In some embodiments of the invention, the antirust aldehyde-removing antiviral coating further comprises the following raw materials in parts by weight:
cellulose: 0.1 to 0.8 portion;
dispersing agent: 0.1 to 1.5 portions;
wetting agent: 0.1 to 1 portion;
defoaming agent: 0.1 to 1 portion;
pigment and filler: 20-50 parts of a solvent;
thickening agent: 0.1 to 1 portion;
water: 20 to 40 portions.
In some embodiments of the invention, the cellulose is hydroxyethyl cellulose.
In some embodiments of the invention, the dispersant comprises a quaternary ammonium salt block copolymer and a polycarboxylic acid sodium salt copolymer type dispersant.
In some embodiments of the invention, the wetting agent is an EO/PO block copolymer.
In some embodiments of the invention, the defoamer is a mineral oil or polyether modified defoamer suitable for thick paint, elastomeric systems.
In some embodiments of the invention, the pigment filler comprises at least one of titanium dioxide, ground calcium carbonate, sericite powder and calcined kaolin.
Specifically, in the pigment and filler, the titanium dioxide is used for providing the covering power of the paint.
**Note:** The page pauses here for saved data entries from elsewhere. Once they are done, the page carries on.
-- ==== Sys2Proof/Machine/KeyClass.lean ====
section
/-! DEFINITION. The KeyClassifier's command (spec/43_keyclass.md R244); the function itself is
`classify` of Operands.lean (R240), and its way into the debouncer is `State.analogBits` (R245, R246). -/

namespace Sys2Proof.Machine

/-- KEY_CLASSIFY (R244). -/
def execKeyClassify (v : Reading) (s : State) : Host.Outcome State Fault Refusal :=
  command (fun s => respond .ok (bytesLE s.cfg.ab (classify s.cfg v)) s) s

end Sys2Proof.Machine
end

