/-- 10_state.md R42 (Table S), R43, 20_memory.md R75: each row of Table S is written only by its
writers, a record of the channel table field by field, and RESET; whatever else runs leaves it. `flushOf`
is none for a form that sends no frame. The first ADC_REG rewrites the 0 that acc and cnt hold (R201),
which is a change only in a state no run reaches. The model's own fields come last (log 5, 8, 24). -/
def Obligations.OnlyTheWritersWrite : Prop :=
  ∀ (s t : State) (i : Instr), exec i s = .next t →
    (t.mem = s.mem ∨ i = .dispClear ∨ (∃ p c, i = .dispPutc p c) ∨ (∃ p l, i = .dispPuts p l) ∨
      (∃ y e, i = .dispSym y e) ∨ i = .reset) ∧
    (t.tpl = s.tpl ∨ (∃ cu p dr sc bu, i = .dispSettpl cu p dr sc bu) ∨ i = .reset) ∧
    (t.initLeft = s.initLeft ∧ t.bus = s.bus ∨ flushOf i s ≠ none ∨ i = .reset) ∧
    (t.ring = s.ring ∧ t.ridx = s.ridx ∧ t.stable = s.stable ∧ t.changed = s.changed ∨
      (∃ p, i = .tick p) ∨ i = .reset) ∧
    (t.nchan = s.nchan ∨ (∃ a b c d, i = .adcReg a b c d) ∨ i = .reset) ∧
    (∀ k, ((t.chanAt k).sel = (s.chanAt k).sel ∧ (t.chanAt k).ref = (s.chanAt k).ref ∧
        (t.chanAt k).res = (s.chanAt k).res ∧ (t.chanAt k).ns = (s.chanAt k).ns ∨
      (∃ a b c d, i = .adcReg a b c d) ∧ k = s.nchan ∨ i = .reset) ∧
      ((t.chanAt k).result = (s.chanAt k).result ∨
        (∃ r, i = .adcDone r) ∧ publishTarget s = some k ∨
        (∃ a b c d, i = .adcReg a b c d) ∧ k = s.nchan ∧ (t.chanAt k).result = 0 ∨ i = .reset) ∧
      ((t.chanAt k).ready = (s.chanAt k).ready ∨
        (∃ r, i = .adcDone r) ∧ publishTarget s = some k ∧ (t.chanAt k).ready = true ∨
        (∃ id, i = .adcGet id ∧ k = id.toNat) ∧ (t.chanAt k).ready = false ∨
        (∃ a b c d, i = .adcReg a b c d) ∧ k = s.nchan ∧ (t.chanAt k).ready = false ∨ i = .reset)) ∧
    (t.chan.length = s.chan.length ∨ i = .reset) ∧
    (t.cur = s.cur ∨ (∃ r, i = .adcDone r) ∧ publishTarget s = some s.cur ∨
      (∃ a b c d, i = .adcReg a b c d) ∧ s.running = false ∧ t.cur = 0 ∨ i = .reset) ∧
    (t.acc = s.acc ∧ t.cnt = s.cnt ∨ (∃ r, i = .adcDone r) ∧ s.running = true ∨
      (∃ a b c d, i = .adcReg a b c d) ∧ s.running = false ∧ t.acc = 0 ∧ t.cnt = 0 ∧ ¬ MuxInv s ∨
      i = .reset) ∧
    (t.running = s.running ∨
      (∃ a b c d, i = .adcReg a b c d) ∧ s.running = false ∧ t.running = true ∨ i = .reset) ∧
    t.cfg = s.cfg ∧ t.inputs = s.inputs ∧ (t.rx = s.rx ∨ i = .reset) ∧
    (t.rsp = s.rsp ∨ i.isCommand = true) ∧
    (t.hung = s.hung ∨ flushOf i s ≠ none ∨ i = .reset) ∧
    (t.busDraws = s.busDraws ∨ flushOf i s ≠ none)

/-- 30_encoding.md R98, 60_exceptions.md R261, R263: a command that does not hang adds exactly one
response; a payload stands only beside OK and has the length of Table R; an event adds none. -/
def Obligations.OneResponsePerCommand : Prop :=
  ∀ (s t : State) (i : Instr), exec i s = .next t →
    (i.isCommand = true → s.hung = false → t.hung = false → ∃ r : Response,
      t.rsp = s.rsp ++ [r] ∧ (r.status ≠ .ok → r.payload = []) ∧
      (r.status = .ok → r.payload.length = okPayloadLength s.cfg i) ∧
      r.bytes = (if r.status = .ok then 0x00 else if r.status = .cfgErr then 0x01
        else if r.status = .capErr then 0x02 else 0x03) :: r.payload) ∧
    (i.isCommand = false → t.rsp = s.rsp)

/-- 60_exceptions.md R262: a response other than OK of any command but DISP_PUTS comes with no other
effect, and the next command finds the state as it was. -/
def Obligations.ErrorLeavesTheStateAlone : Prop :=
  ∀ (s t : State) (i : Instr) (r : Response), i.isCommand = true → (∀ p l, i ≠ .dispPuts p l) →
    exec i s = .next t → t.rsp = s.rsp ++ [r] → r.status ≠ .ok →
    t = { s with rsp := s.rsp ++ [r] }

/-- 20_memory.md R71: a display command and an event commute, so an event inside a display command
would leave the same state and the same trace. -/
def Obligations.EventsAndDisplayCommandsCommute : Prop :=
  ∀ (s : State) (i ev : Instr), isDisplay i = true → isEvent ev = true →
    ∃ t, execAll [i, ev] s = .next t ∧ execAll [ev, i] s = .next t

/-- 60_exceptions.md R271: a TICK and an ADC_DONE taken in either order leave the same state, unless the
ADC_DONE publishes a result for KEY_CHANNEL. -/
def Obligations.TickAndAdcDoneCommute : Prop :=
  ∀ (s : State) (pins : KeyVec) (r : Reading),
    s.running = false ∨ s.cur ≠ s.cfg.keyChannel ∨ s.cnt + 1 ≠ (s.chanAt s.cur).ns →
    ∃ t, execAll [.tick pins, .adcDone r] s = .next t ∧ execAll [.adcDone r, .tick pins] s = .next t

/-- 30_encoding.md R110, 10_state.md R31: whenever the trace is whole transactions, as it is between the
steps of a block that does not hang, chip-select is high. -/
def Obligations.ChipSelectIsHighBetweenSteps : Prop :=
  ∀ s : State, DisplayInv s → s.hung = false → s.csN = true
end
Ground calcium carbonate functions as a common filler. The sericite powder has the function of improving the water resistance and the wear resistance of the coating. The calcined kaolin functions to provide dry film hiding of the coating.
In some embodiments of the invention, the thickener is an alkali swellable associative thickener.
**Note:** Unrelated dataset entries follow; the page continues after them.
/-! ### Decoding: bytes written out from Table O and Table F, one row each -/

theorem test_decode_nop : decode [0b0000_0000] = .ok (.nop, []) := by decide
theorem test_decode_dispInit : decode [0b0000_0001] = .ok (.dispInit, []) := by decide
theorem test_decode_dispClear : decode [0b0000_0010] = .ok (.dispClear, []) := by decide
theorem test_decode_dispPutc :
    decode [0b0000_0011, 0b0000_0111, 0b0011_1000] = .ok (.dispPutc 7 0x38, []) := by decide
theorem test_decode_dispPuts :
    decode [0b0000_0100, 0b0000_0110, 0b0000_0010, 0b0100_0001, 0b0011_0001, 0xEE] =
      .ok (.dispPuts 6 [0x41, 0x31], [0xEE]) := by decide
theorem test_decode_dispSym :
    decode [0b0000_0101, 0b0001_1011, 0b1111_1110] = .ok (.dispSym 27 false, []) := by decide
theorem test_decode_dispFlush : decode [0b0000_0110] = .ok (.dispFlush, []) := by decide
/-- ctl = bu sc dr p[3:0] cu, from bit 7 down (R93). -/
theorem test_decode_dispSettpl :
    decode [0b0000_0111, 0b0_1_0_1100_1] = .ok (.dispSettpl true 0b1100 false true false, []) := by decide
theorem test_decode_keyStatus : decode [0b0001_0000, 0b0000_1010] = .ok (.keyStatus 10, []) := by decide
theorem test_decode_keyPressed : decode [0b0001_0001, 0b1111_1111] = .ok (.keyPressed 255, []) := by decide
theorem test_decode_keyReleased : decode [0b0001_0010, 0b0000_0010] = .ok (.keyReleased 2, []) := by decide
theorem test_decode_keyState : decode [0b0001_0011] = .ok (.keyState, []) := by decide
theorem test_decode_keyPress : decode [0b0001_0100] = .ok (.keyPress, []) := by decide
/-- V-KC: `15 C8 FC` classifies 200, `15 C8 01` classifies 456. -/
theorem test_decode_keyClassify : decode [0b0001_0101, 0b1100_1000, 0b1111_1100] = .ok (.keyClassify 200, []) ∧
    decode [0b0001_0101, 0b1100_1000, 0b0000_0001] = .ok (.keyClassify 456, []) := by decide
/-- V-A8: cfg = 0xFB registers ref = 3, res = 0. -/
theorem test_decode_adcReg :
    decode [0b0010_0000, 0b0000_1001, 0b1111_1011, 0b0000_0001] = .ok (.adcReg 9 3 false 1, []) := by decide
theorem test_decode_adcGet : decode [0b0010_0001, 0b0000_0011] = .ok (.adcGet 3, []) := by decide
/-- V-X1: the byte after an unknown opcode is an opcode. -/
theorem test_decode_unknown : decode [0x08, 0x03, 0x00, 0x41] = .ok (.unknown 0x08, [0x03, 0x00, 0x41]) := by
  decide
/-- V-X2: the string's second character has not arrived. -/
theorem test_decode_truncated : decode [0x04, 0x00, 0x02, 0x41] = .error .truncated := by decide
theorem test_decode_empty : decode [] = .error .noOpcode := by decide
theorem test_table_word : decodeTableWord 32 0x01FB0920 = some (.adcReg 9 3 false 1) ∧
    decodeTableWord 24 0x020004 = some (.dispPuts 0 [0, 0]) ∧ decodeTableWord 0 0 = none := by decide

/-! ### One step of each instruction -/

/-- The next state, or the state after reset where there is none. -/
def nextOf (o : Host.Outcome State Fault Refusal) : State :=
  match o with
  | .next t => t
  | .fault _ => State.reset
  | .refused _ => State.reset

/-- The start state S0 of 95_test_vectors.md with an empty trace: init_left = 0. -/
def s0 : State := { State.reset with initLeft := 0 }

/-- The state after one step in which the bytes arrive. -/
def stepOn (s : State) (bytes : List Byte) : State := nextOf (step { s with inputs := bytes.map Input.byte })

/-- The frame bytes of a trace, without the bracket and the address byte. -/
def payloads (es : List BusEvent) : List (List BusEvent) :=
  (List.range (es.length / 11)).map fun k => (es.drop (11 * k + 2)).take 8

/-- Eight bytes as trace events. -/
def wire (bytes : List Byte) : List BusEvent := bytes.map BusEvent.byte

/-- V-X1. -/
theorem test_nop : stepOn State.reset [0x00] = { State.reset with rsp := [⟨.ok, []⟩] } := by decide
/-- V-X1. -/
theorem test_unknown : (stepOn State.reset [0xEE]).rspBytes = [0x00] ∧ (stepOn State.reset [0xEE]).bus = [] := by
  decide
/-- V-D1. -/
theorem test_dispInit : payloads (stepOn State.reset [0x01]).bus =
    [wire [0, 0, 0, 0, 0, 0, 0, 0x08], wire [0, 0, 0, 0, 0, 0, 0, 0x48], wire [0, 0, 0, 0, 0, 0, 0, 0x88],
     wire [0, 0, 0, 0, 0, 0, 0, 0xC8]] ∧ (stepOn State.reset [0x01]).initLeft = 0 := by decide +kernel
/-- V-D1, the first transaction in full. -/
theorem test_transaction : (stepOn State.reset [0x01]).bus.take 11 =
    [.csLow, .byte 0x41, .byte 0, .byte 0, .byte 0, .byte 0, .byte 0, .byte 0, .byte 0, .byte 0x08, .csHigh] := by
  decide +kernel
/-- E2. -/
theorem test_dispClear : (stepOn { s0 with mem := ⟨BitVec.allOnes 64, BitVec.allOnes 64, BitVec.allOnes 64⟩ } [0x02]).mem =
    ⟨0, 0, 0⟩ := by decide +kernel
/-- V-D4: across a chunk boundary. -/
theorem test_dispPutc : (stepOn s0 [0x03, 0x07, 0x38]).mem = ⟨0, 0x000003FC00000000, 0⟩ ∧
    payloads (stepOn s0 [0x03, 0x07, 0x38]).bus =
      [wire [0, 0, 0, 0, 0, 0, 0, 0], wire [0, 0, 0, 0, 0, 0xC0, 0x0F, 0x40], wire [0x03, 0, 0, 0, 0, 0, 0, 0x80]] := by
  decide +kernel
/-- V-D9. -/
theorem test_dispPutc_range : stepOn s0 [0x03, 0x08, 0x41] = { s0 with rsp := [⟨.cfgErr, []⟩] } ∧
    stepOn s0 [0x03, 0x00, 0x7F] = { s0 with rsp := [⟨.cfgErr, []⟩] } := by decide
/-- V-D11: off the right edge, one flush all the same. -/
theorem test_dispPuts : (stepOn s0 [0x04, 6, 4, 0x41, 0x31, 0x41, 0x31]).mem = ⟨0, 0x000000180F700000, 0⟩ ∧
    (stepOn s0 [0x04, 6, 4, 0x41, 0x31, 0x41, 0x31]).rspBytes = [0x01] ∧
    (stepOn s0 [0x04, 6, 4, 0x41, 0x31, 0x41, 0x31]).bus.length = 33 := by decide
/-- V-D12 (c). -/
theorem test_dispPuts_empty : (stepOn s0 [0x04, 8, 0]).rspBytes = [0x00] ∧ (stepOn s0 [0x04, 8, 0]).bus.length = 33 := by
  decide
/-- V-D5. -/
theorem test_dispSym : (stepOn s0 [0x05, 3, 0xFF]).mem = ⟨0, 0x0008000000000000, 0⟩ ∧
    (payloads (stepOn s0 [0x05, 3, 0xFF]).bus).getLast? = some (wire [0, 0x08, 0, 0, 0, 0, 0, 0x80]) := by decide
/-- V-D14. -/
theorem test_dispSym_range : (stepOn s0 [0x05, 28, 1]).rspBytes = [0x01] ∧ (stepOn s0 [0x05, 28, 1]).bus = [] := by
  decide
/-- V-D13 on the flush after DISP_SETTPL 0xFF. -/
theorem test_dispFlush : payloads (stepOn { s0 with tpl := ⟨true, 15, true, true, true⟩ } [0x06]).bus =
    [wire [0, 0, 0, 0, 0, 0, 0xC0, 0x3F], wire [0, 0, 0, 0, 0, 0, 0xC0, 0x7F], wire [0, 0, 0, 0, 0, 0, 0xC0, 0xBF]] := by
  decide
/-- V-D2: three of the four reset-flagged frames. -/
theorem test_dispFlush_reset_flag : (stepOn State.reset [0x06]).initLeft = 1 ∧
    (payloads (stepOn State.reset [0x06]).bus).getLast? = some (wire [0, 0, 0, 0, 0, 0, 0, 0x88]) := by decide
/-- V-D13. -/
theorem test_dispSettpl : (stepOn s0 [0x07, 0x1E]).tpl = ⟨false, 15, false, false, false⟩ ∧
    (stepOn s0 [0x07, 0x1E]).bus = [] := by decide

/-- A state whose debouncer shows an edge of button 0 up and of analog key 1 (key 9) down. -/
def edges : State := { s0 with stable := 0b000_00000001, changed := 0b010_00000001 }
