/-- The encoder writes a command's own bytes. -/
theorem ownBytes_encode {c : Config} {i : Instr} (command : i.isCommand = true) (wf : i.wf c = true) :
    OwnBytes i (encode i) := by
  refine ⟨length_encode i, fun more => ?_⟩
  cases i with
  | nop | dispInit | dispClear | dispFlush | keyState | keyPress => rfl
  | keyStatus _ | keyPressed _ | keyReleased _ | adcGet _ | dispPutc _ _ => rfl
  | dispPuts pos chrs =>
    have short : chrs.length ≤ 255 := of_decide_eq_true wf
    refine decodeOps_eq_ok.mpr ⟨pos, _, chrs, rfl, ?_, rfl⟩
    rw [BitVec.toNat_ofNat]
    omega
  | dispSym sym en => exact decodeOp2_eq_ok.mpr ⟨_, _, rfl, symOf_enByte sym en⟩
  | dispSettpl cu p dr sc bu => exact decodeOp1_eq_ok.mpr ⟨_, rfl, settplOf_ctlByte cu p dr sc bu⟩
  | keyClassify v => exact decodeOp2_eq_ok.mpr ⟨_, _, rfl, classifyOf_valueBytes v⟩
  | adcReg sel ref res ns => exact decodeOp3_eq_ok.mpr ⟨_, _, _, rfl, regOf_cfgByte sel ref res ns⟩
  | unknown op => exact (ownBytes_unknown wf).decodes more
  | tick _ | adcDone _ | reset => cases command

/-- Settles O1: what the encoder writes are the command's own bytes. -/
theorem decodeOfEncodeIsTheCommand : Obligations.DecodeOfEncodeIsTheCommand :=
  fun _ _ rest command wf => (ownBytes_encode command wf).decodes rest

/-- Settles O6: each word is read by evaluation of the decoder. -/
theorem writtenWordsDecode : Obligations.WrittenWordsDecode := by
  refine ⟨?_, ?_, ?_, ?_, ?_, ?_, ?_⟩ <;> decide

end Sys2Proof
end

section
/-! Fetch and step (spec/00_scope.md R16, 30_encoding.md R92, 60_exceptions.md R266, R270): which arrivals a
step takes, and what it then runs. -/

namespace Sys2Proof.Machine

/-! ### Fetching while commands are accepted (R92) -/

theorem fetchFrom_of_decode {rx rest : List Byte} {i : Instr} (h : decode rx = .ok (i, rest))
    (inputs : List Input) : fetchFrom rx inputs = some ⟨i, rest, inputs⟩ := by
  rw [fetchFrom.eq_def, h]

theorem fetchFrom_nil {rx : List Byte} {e : DecodeError} (h : decode rx = .error e) : fetchFrom rx [] = none := by
  rw [fetchFrom.eq_def, h]

theorem fetchFrom_byte {rx : List Byte} {e : DecodeError} (h : decode rx = .error e) (b : Byte) (more : List Input) :
    fetchFrom rx (.byte b :: more) = fetchFrom (rx ++ [b]) more := by
  rw [fetchFrom.eq_def rx (.byte b :: more), h]

theorem fetchFrom_event {rx : List Byte} {e : DecodeError} (h : decode rx = .error e) {x : Input} {ev : Instr}
    (hx : x.event? = some ev) (more : List Input) : fetchFrom rx (x :: more) = some ⟨ev, rx, more⟩ := by
  cases x <;> cases hx <;> rw [fetchFrom.eq_def, h]

/-- The first bytes of a command join the received ones: before its last byte nothing runs. -/
theorem fetchFrom_ownBytes {i : Instr} {own : List Byte} (h : OwnBytes i own) {n : Nat} (hn : n ≤ own.length)
    (more : List Input) : fetchFrom [] ((own.take n).map Input.byte ++ more) = fetchFrom (own.take n) more := by
  induction n generalizing more with
  | zero => rfl
  | succ n ih =>
    obtain ⟨e, incomplete⟩ := h.decode_take (n := n) (by omega)
    rw [List.take_succ_eq_append_getElem (by omega), List.map_append, List.append_assoc, ih (by omega)]
    exact fetchFrom_byte incomplete _ more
In other embodiments of the present invention, the present invention provides a method for preparing an anti-rust, aldehyde-removing, and anti-virus coating, comprising: mixing the raw materials for preparing the antirust, aldehyde-removing and antiviral paint uniformly.
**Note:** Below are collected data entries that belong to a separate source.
/-- Every supply at its typical level, VDD_IO in its 1.8 V range (R494; DESIGN CHOICE, log entry 92). -/
def SupplySt.typical : SupplySt :=
  { core := { mv := 800, up := true }, an := { mv := 1800, up := true }, drv := { mv := 3300, up := true },
    io := { mv := 1800, up := true }, range := some .v1800 }

/-- The machine in full reset with these fuses, recorded with a cause (R419, R465, R469): everything but the fuses stands
at its reset value. -/
def State.inReset (f : FuseSt) (c : Cause) (h : HostPort) : State :=
  { pending := [], regs := [], live := [], ecyc := 0,
    tb := { run := false, now := 0, epoch := 0, capNow := 0, capEpoch := 0, capPhase := 0, capAt := none },
    latches := Vector.replicate 4 .reset, engLatch := .reset, cut := { at_ := 0, regs := [], made := [], more := [], hot := [] },
    lastRead := 0, cntSat := [], past := [], free := 0,
    ports := Vector.ofFn (fun i => PortSt.reset i.val),
    quads := Vector.replicate 4 .reset, ring := false, hosts := Vector.replicate 4 .reset,
    car := { lastStamp := 0xFFFFFFFF, entering := [], slots := [], turned := [], notices := [] },
    bark := { armed := 0, nextMask := none, owner := 0, hdr := 0, periodAt := 0, yielded := 0 },
    beams := [], power := [], ofsHost := 0, roundCtr := 0, ringRid := 0, ringLink := .reset,
    mw := { eNow := 0, fired := [], acted := [], regActed := [], clocked := [], delays := [], ended := [],
            grpOld := [], hold := false, raised := [], ins := [], outAt := 0, outWas := 0 },
    mp := { owner := none, grantAt := 0, sent := [], stretch := 0, low := none, ignore := false, dropped := none,
            waiting := [], lines := [], freeAt := 0, boot := .reset, table := .reset, patch := .reset, records := 0 },
    patch := { bank0 := none, bank1 := none, active := false, hold := none, loader := none },
    fuse := f,
    dir := { entries := [], evict := 0, fifo := [], upd := none, updFree := 0, record := none, freeAt := 0, scan := none,
             lastScan := none, acts := [], fulls := 0,
             eccEmptied := 0, maxDisp := 0, satFulls := false, satEcc := false },
    boot := { stage := .held, cause := c, causeBy := h, bootSrc := false, strap := 0, primary := 0,
              roleJournal := false, region := 0x0FA00000, ceiling := 0, role := 0, dueAt := 0, lines := 0,
              tableOff := none, patchOff := none, prog := none },
    supply := .typical }

/-- The machine right after a power-on reset: in reset, with factory fuses, nothing pending. -/
def State.reset : State := State.inReset FuseSt.factory .powerOn 0

end Sys2Proof.Machine
end

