-- ==== Sys2Proof/Machine/Reset.lean ====
section
/-! DEFINITION. Entering full reset (R419, R465, R469) and what it leaves of a journal row in programming (R489). -/

namespace Sys2Proof.Machine

/-- The bits of a row programmed when `e` E-cycles of its programming have passed: those of every stage that is over, and
a free choice of those of the stage in progress (R487, R489; log entry 6). -/
def programmed (r : JRow) (e : Nat) (part : BitVec 32) : JRow :=
  let n := e / 49152
  let m (k : Nat) : Word := if k < n then 0xFFFFFFFF else if k = n then part else 0
  { w0 := r.w0 &&& m 1, w1 := r.w1 &&& m 2, w2 := r.w2 &&& ((m 0 &&& 0xF0000000) ||| (m 3 &&& 0x0FFFFFFF)),
    w3 := r.w3 &&& m 4 }

/-- The fuses as a full reset leaves them (R489). -/
def fusesAfter (s : State) : FuseSt :=
  match rowBusy s with
  | none => s.fuse
  | some p =>
    let r := programmed p.rec_ (s.ecyc - p.beginAt) (Config.journalBits s.free)
    if rowBlank r then s.fuse else { s.fuse with rows := mput s.fuse.rows p.row r }

/-- Rank of a cause (R419). -/
def causeRank : Cause → Nat
  | .powerOn => 3
  | .refclk => 2
  | .resetn => 1
  | .resetDevice => 0

/-- A full reset is in progress, from its entry until boot begins (R419). -/
def inFullReset (s : State) : Bool := s.boot.stage == .held || s.boot.stage == .released

/-- The device enters full reset: everything but the fuses takes its reset value; a cause that meets a reset in progress
replaces the recorded one only from a higher rank (R419, R469). The commands still waiting in the model's queue stay. -/
def enterReset (s : State) (c : Cause) (h : HostPort) : State :=
  let keep := inFullReset s && decide (causeRank c ≤ causeRank s.boot.cause)
  let by_ : HostPort := if c = .resetDevice then h else 0
  { (State.inReset (fusesAfter s) (if keep then s.boot.cause else c) (if keep then s.boot.causeBy else by_)) with
    pending := s.pending, free := s.free + 1, supply := s.supply }

end Sys2Proof.Machine
end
It can be understood that the preparation method of the antirust aldehyde-removing antiviral coating does not need complex process control and expensive equipment, is simple and easy to operate, and is easy for industrial production.
According to some embodiments of the present invention, the preparation method of the antirust, aldehyde-removing and antiviral coating specifically comprises the following steps:
(1) Uniformly stirring water, cellulose, a dispersing agent, a wetting agent and a defoaming agent to obtain a mixed solution;
(2) Adding the pigment and the filler into the mixed solution, stirring and grinding to obtain slurry;
(3) Adding photocatalyst, antiviral agent, coating additive, thickener and defoamer into the slurry, stirring uniformly, and filtering.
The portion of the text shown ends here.